Weld lays Curragh ambush for New Approach
Tuesday 24 June 2008
Dermot Weld, the pragmatist's pragmatist, is under no illusions about the task that his best three-year-old colt, Casual Conquest, faces in Sunday's Irish Derby against the pair who finished nearly five lengths in front of him in the original at Epsom, New Approach and Tartan Bearer. "They are two very good horses," he said yesterday. "It was a very good Derby, the best-rated since Galileo's. And let's be realistic, it's going to be difficult to make up the distance. We have it all to do."
But alongside his down-to-earth assessment of the situation perhaps there rides a twinkle of hope. For the last Derby winner to lay his reputation on the line at the Curragh was thwarted by an inmate of Weld's Rosewell House. Four years ago North Light started at 8-13 to become the 15th horse to complete the famous double, but was beaten by Grey Swallow.
The circumstances are different, of course. North Light ultimately proved an ordinary Derby winner; New Approach seems to be a thoroughly superior one. But still, the Irish venture is not always a formality. Nine Epsom heroes have met with defeat in Co Kildare, including the exceptional Sir Ivor.
Of the three Derby principals, Casual Conquest was the most callow on the day. The race was only his third outing and after he announced his arrival on the elite scene with a runaway trial victory, the Irish Derby had been considered perhaps a more natural target, offering more time for development for a backward individual and a track more suitable for one of 16.3 hands.
But the Hernando colt, who carries the Moyglare Stud colours, justified his inclusion in the field at Epsom, earning double his supplementary fee, coping with the switchback hurly-burly and emerging from the experience a better and more rounded competitor. "Far from doing him any harm, the whole thing did him good," added Weld. "He's come out of it well, he's looking great, and we're ready to have another go."
The going at the Curragh is currently on the easy side of good. "The Met office say it will be an unsettled week," said the course's general manager, Paul Hensey, yesterday, "but I would be hopeful based on the forecast that the ground at the weekend will be close to what it is now."
Tartan Bearer, from Sir Michael Stoute's Newmarket yard, will be trying to become the 12th Derby runner-up to gain compensation in Ireland, the latest of whom was St Jovite in 1992. But since that one turned the tables on Dr Devious, 10 Derby seconds have failed to do better in Ireland, with only three – King's Theatre, City Honours and Daliapour – doing even as well.
There is another statistical page for Tartan Bearer, who carries the same Ballymacoll silks as North Light, to overturn; the last Irish Derby winner to travel from Britain was the Godolphin filly Balanchine 14 years ago. And perhaps it should be no surprise that the locals guard the prize so fiercely and hold it in the highest regard, for it is the linchpin of the development of their country's racing industry.
Sunday's race will be the 143rd running, but really only the 47th that counts in the greater scheme of the sport.
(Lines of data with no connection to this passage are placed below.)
-- ==== Sys2Proof/Tests/Slice0.lean ====
section
/-! SUPPORT. Tests on fixed values, every expected result from the spec (95_test_vectors.md, or the rule named), the
smoke tests of the checks of WellFormed, and a witness for the hypotheses of each statement. -/

namespace Sys2Proof.Tests

open Sys2Proof Sys2Proof.Machine

/-! ### Helpers -/

/-- An outcome is a next state that passes a check. -/
def nextWith (o : Host.Outcome State Fault Refusal) (p : State → Bool) : Bool :=
  match o with
  | .next s => p s
  | .fault _ | .refused _ => false

/-- A byte buffer that holds a sequence from index 0. -/
def holding (bs : List Byte) : Memory := Memory.writeBytes [] 0 bs

/-- The reset state with MAXLEN = 16, DATA holding `bs`, LEN its length, and POS = `p`. -/
def loaded (bs : List Byte) (p : Word) : State :=
  { State.resetAt 16 with data := holding bs, len := BitVec.ofNat 32 bs.length, pos := p }

/-- A state whose host is about to run one operation. -/
def about (op : HostOp) (s : State) : State :=
  { s with host := { program := [{ label := some 7, op := op }], position := 0, vars := [] } }

/-- "helloworld". -/
def helloworld : List Byte := [0x68, 0x65, 0x6C, 0x6C, 0x6F, 0x77, 0x6F, 0x72, 0x6C, 0x64]

/-- "123456789". -/
def digits : List Byte := [0x31, 0x32, 0x33, 0x34, 0x35, 0x36, 0x37, 0x38, 0x39]

/-- The reset state with the tables of another polynomial. -/
def withTables (p : Word) (s : State) : State := s.buildTables p

/-! ### Ill-formed terms are refused -/

theorem test_maxlen_below_4 : maxlenLegal 0 = false := by decide
theorem test_maxlen_above_limit : maxlenLegal 0x10000 = false := by decide
theorem test_maxlen_not_multiple_of_4 : maxlenLegal 18 = false := by decide
theorem test_maxlen_limits : maxlenLegal 4 = true ∧ maxlenLegal 0xFFFC = true := by decide
theorem test_slice_upside_down : HostExpr.wf (.add (.slice 0 7 8) (.num 1)) = false := by decide
theorem test_op_with_bad_slice : HostOp.wf (.wr32 (.num 0) (.slice 0 0 1)) = false := by decide
theorem test_program_bad_expression : programWf [{ label := none, op := .set 0 (.slice 0 0 1) }] = false := by decide
theorem test_program_label_twice :
    programWf [{ label := some 1, op := .halt }, { label := some 1, op := .halt }] = false := by decide
theorem test_program_label_missing : programWf [{ label := some 1, op := .goto 2 }] = false := by decide
theorem test_program_well_formed : programWf [{ label := some 1, op := .goto 1 }] = true := by decide
theorem test_every_command_well_formed :
    Instr.wf .build = true ∧ Instr.wf .crc = true ∧ Instr.wf .forgeAppend = true ∧ Instr.wf .forge = true := by decide

/-! ### Command words, bit by bit: RSVD (27 bits), P, OP (R81, R83) -/

theorem test_decode_build : decode 0b00000000_00000000_00000000_000_0_0001 = .command .build := by decide
theorem test_decode_crc : decode 0b00000000_00000000_00000000_000_0_0010 = .command .crc := by decide
theorem test_decode_forge_append : decode 0b00000000_00000000_00000000_000_0_0011 = .command .forgeAppend := by decide
theorem test_decode_forge : decode 0b00000000_00000000_00000000_000_1_0011 = .command .forge := by decide
/-- R85, one word of each kind. -/
theorem test_decode_illegal : decode 0x0000000F = .illegal .reservedOp ∧ decode 0x00000011 = .illegal .positionFlag ∧
    decode 0x80000013 = .illegal .reservedBits := by decide
theorem test_decodeTableWord : decodeTableWord 32 0x13 = some .forge ∧ decodeTableWord 32 0x12 = none ∧
    decodeTableWord 64 0x13 = none := by decide
/-- Each command runs as the first one after reset. -/
theorem test_first_command_after_reset :
    nextWith (step (State.reset.withFetchWord 32 1)) (fun t => t.err == 0) = true ∧
    nextWith (step (State.reset.withFetchWord 32 2)) (fun t => t.err == 0) = true ∧
    nextWith (step (State.reset.withFetchWord 32 3)) (fun t => t.err == 0) = true ∧
    nextWith (step (State.reset.withFetchWord 32 0x13)) (fun t => t.err == 0) = true := by decide

/-! ### Tables (V-T1, V-T2, V-T3) -/

/-! FT of `p = 0x82F63B78`, as 95_test_vectors.md V-T3 prints it, eight entries a row, in quarters. -/

def publishedFt0 : List (List Word) :=
  [[0x00000000, 0xF26B8303, 0xE13B70F7, 0x1350F3F4, 0xC79A971F, 0x35F1141C, 0x26A1E7E8, 0xD4CA64EB],
   [0x8AD958CF, 0x78B2DBCC, 0x6BE22838, 0x9989AB3B, 0x4D43CFD0, 0xBF284CD3, 0xAC78BF27, 0x5E133C24],
   [0x105EC76F, 0xE235446C, 0xF165B798, 0x030E349B, 0xD7C45070, 0x25AFD373, 0x36FF2087, 0xC494A384],
   [0x9A879FA0, 0x68EC1CA3, 0x7BBCEF57, 0x89D76C54, 0x5D1D08BF, 0xAF768BBC, 0xBC267848, 0x4E4DFB4B],
   [0x20BD8EDE, 0xD2D60DDD, 0xC186FE29, 0x33ED7D2A, 0xE72719C1, 0x154C9AC2, 0x061C6936, 0xF477EA35],
   [0xAA64D611, 0x580F5512, 0x4B5FA6E6, 0xB93425E5, 0x6DFE410E, 0x9F95C20D, 0x8CC531F9, 0x7EAEB2FA],
   [0x30E349B1, 0xC288CAB2, 0xD1D83946, 0x23B3BA45, 0xF779DEAE, 0x05125DAD, 0x1642AE59, 0xE4292D5A],
   [0xBA3A117E, 0x4851927D, 0x5B016189, 0xA96AE28A, 0x7DA08661, 0x8FCB0562, 0x9C9BF696, 0x6EF07595]]
def publishedFt1 : List (List Word) :=
  [[0x417B1DBC, 0xB3109EBF, 0xA0406D4B, 0x522BEE48, 0x86E18AA3, 0x748A09A0, 0x67DAFA54, 0x95B17957],
   [0xCBA24573, 0x39C9C670, 0x2A993584, 0xD8F2B687, 0x0C38D26C, 0xFE53516F, 0xED03A29B, 0x1F682198],
   [0x5125DAD3, 0xA34E59D0, 0xB01EAA24, 0x42752927, 0x96BF4DCC, 0x64D4CECF, 0x77843D3B, 0x85EFBE38],
   [0xDBFC821C, 0x2997011F, 0x3AC7F2EB, 0xC8AC71E8, 0x1C661503, 0xEE0D9600, 0xFD5D65F4, 0x0F36E6F7],
   [0x61C69362, 0x93AD1061, 0x80FDE395, 0x72966096, 0xA65C047D, 0x5437877E, 0x4767748A, 0xB50CF789],
   [0xEB1FCBAD, 0x197448AE, 0x0A24BB5A, 0xF84F3859, 0x2C855CB2, 0xDEEEDFB1, 0xCDBE2C45, 0x3FD5AF46],
   [0x7198540D, 0x83F3D70E, 0x90A324FA, 0x62C8A7F9, 0xB602C312, 0x44694011, 0x5739B3E5, 0xA55230E6],
   [0xFB410CC2, 0x092A8FC1, 0x1A7A7C35, 0xE811FF36, 0x3CDB9BDD, 0xCEB018DE, 0xDDE0EB2A, 0x2F8B6829]]
def publishedFt2 : List (List Word) :=
  [[0x82F63B78, 0x709DB87B, 0x63CD4B8F, 0x91A6C88C, 0x456CAC67, 0xB7072F64, 0xA457DC90, 0x563C5F93],
   [0x082F63B7, 0xFA44E0B4, 0xE9141340, 0x1B7F9043, 0xCFB5F4A8, 0x3DDE77AB, 0x2E8E845F, 0xDCE5075C],
   [0x92A8FC17, 0x60C37F14, 0x73938CE0, 0x81F80FE3, 0x55326B08, 0xA759E80B, 0xB4091BFF, 0x466298FC],
   [0x1871A4D8, 0xEA1A27DB, 0xF94AD42F, 0x0B21572C, 0xDFEB33C7, 0x2D80B0C4, 0x3ED04330, 0xCCBBC033],
   [0xA24BB5A6, 0x502036A5, 0x4370C551, 0xB11B4652, 0x65D122B9, 0x97BAA1BA, 0x84EA524E, 0x7681D14D],
   [0x2892ED69, 0xDAF96E6A, 0xC9A99D9E, 0x3BC21E9D, 0xEF087A76, 0x1D63F975, 0x0E330A81, 0xFC588982],
   [0xB21572C9, 0x407EF1CA, 0x532E023E, 0xA145813D, 0x758FE5D6, 0x87E466D5, 0x94B49521, 0x66DF1622],
   [0x38CC2A06, 0xCAA7A905, 0xD9F75AF1, 0x2B9CD9F2, 0xFF56BD19, 0x0D3D3E1A, 0x1E6DCDEE, 0xEC064EED]]
def publishedFt3 : List (List Word) :=
  [[0xC38D26C4, 0x31E6A5C7, 0x22B65633, 0xD0DDD530, 0x0417B1DB, 0xF67C32D8, 0xE52CC12C, 0x1747422F],
   [0x49547E0B, 0xBB3FFD08, 0xA86F0EFC, 0x5A048DFF, 0x8ECEE914, 0x7CA56A17, 0x6FF599E3, 0x9D9E1AE0],
   [0xD3D3E1AB, 0x21B862A8, 0x32E8915C, 0xC083125F, 0x144976B4, 0xE622F5B7, 0xF5720643, 0x07198540],
   [0x590AB964, 0xAB613A67, 0xB831C993, 0x4A5A4A90, 0x9E902E7B, 0x6CFBAD78, 0x7FAB5E8C, 0x8DC0DD8F],
   [0xE330A81A, 0x115B2B19, 0x020BD8ED, 0xF0605BEE, 0x24AA3F05, 0xD6C1BC06, 0xC5914FF2, 0x37FACCF1],
   [0x69E9F0D5, 0x9B8273D6, 0x88D28022, 0x7AB90321, 0xAE7367CA, 0x5C18E4C9, 0x4F48173D, 0xBD23943E],
   [0xF36E6F75, 0x0105EC76, 0x12551F82, 0xE03E9C81, 0x34F4F86A, 0xC69F7B69, 0xD5CF889D, 0x27A40B9E],
   [0x79B737BA, 0x8BDCB4B9, 0x988C474D, 0x6AE7C44E, 0xBE2DA0A5, 0x4C4623A6, 0x5F16D052, 0xAD7D5351]]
For much of its history the premier Classic in the land synonymous with high-class thoroughbreds was regarded as not so much second fiddle as sixth tambourine to the real thing at Epsom. Then, in 1962, came the sponsorship breakthrough, instigated by the late Joe McGrath, owner, breeder and Turf legislator, that put not only the race, but ultimately Ireland itself, on the international racing map.
Weld, whose stables bear the name of the 1938 Irish Derby victor, won for the first time with Zagreb in 1996, his 24th year with a licence. That edition was the first in which Aidan O'Brien saddled runners; he won it the following year with Desert King and has also taken four of the last seven, with Galileo (2001), High Chaparral (2002), Dylan Thomas (2006) and Soldier Of Fortune, who last year led home his trainer's second clean sweep. The mass Ballydoyle entry will be whittled to a quintet at today's five-day stage: Washington Irving, Alessandro Volta and Frozen Fire (fifth, sixth and 11th at Epsom) are likely to be backed up by Hindu Kush and Bashkirov.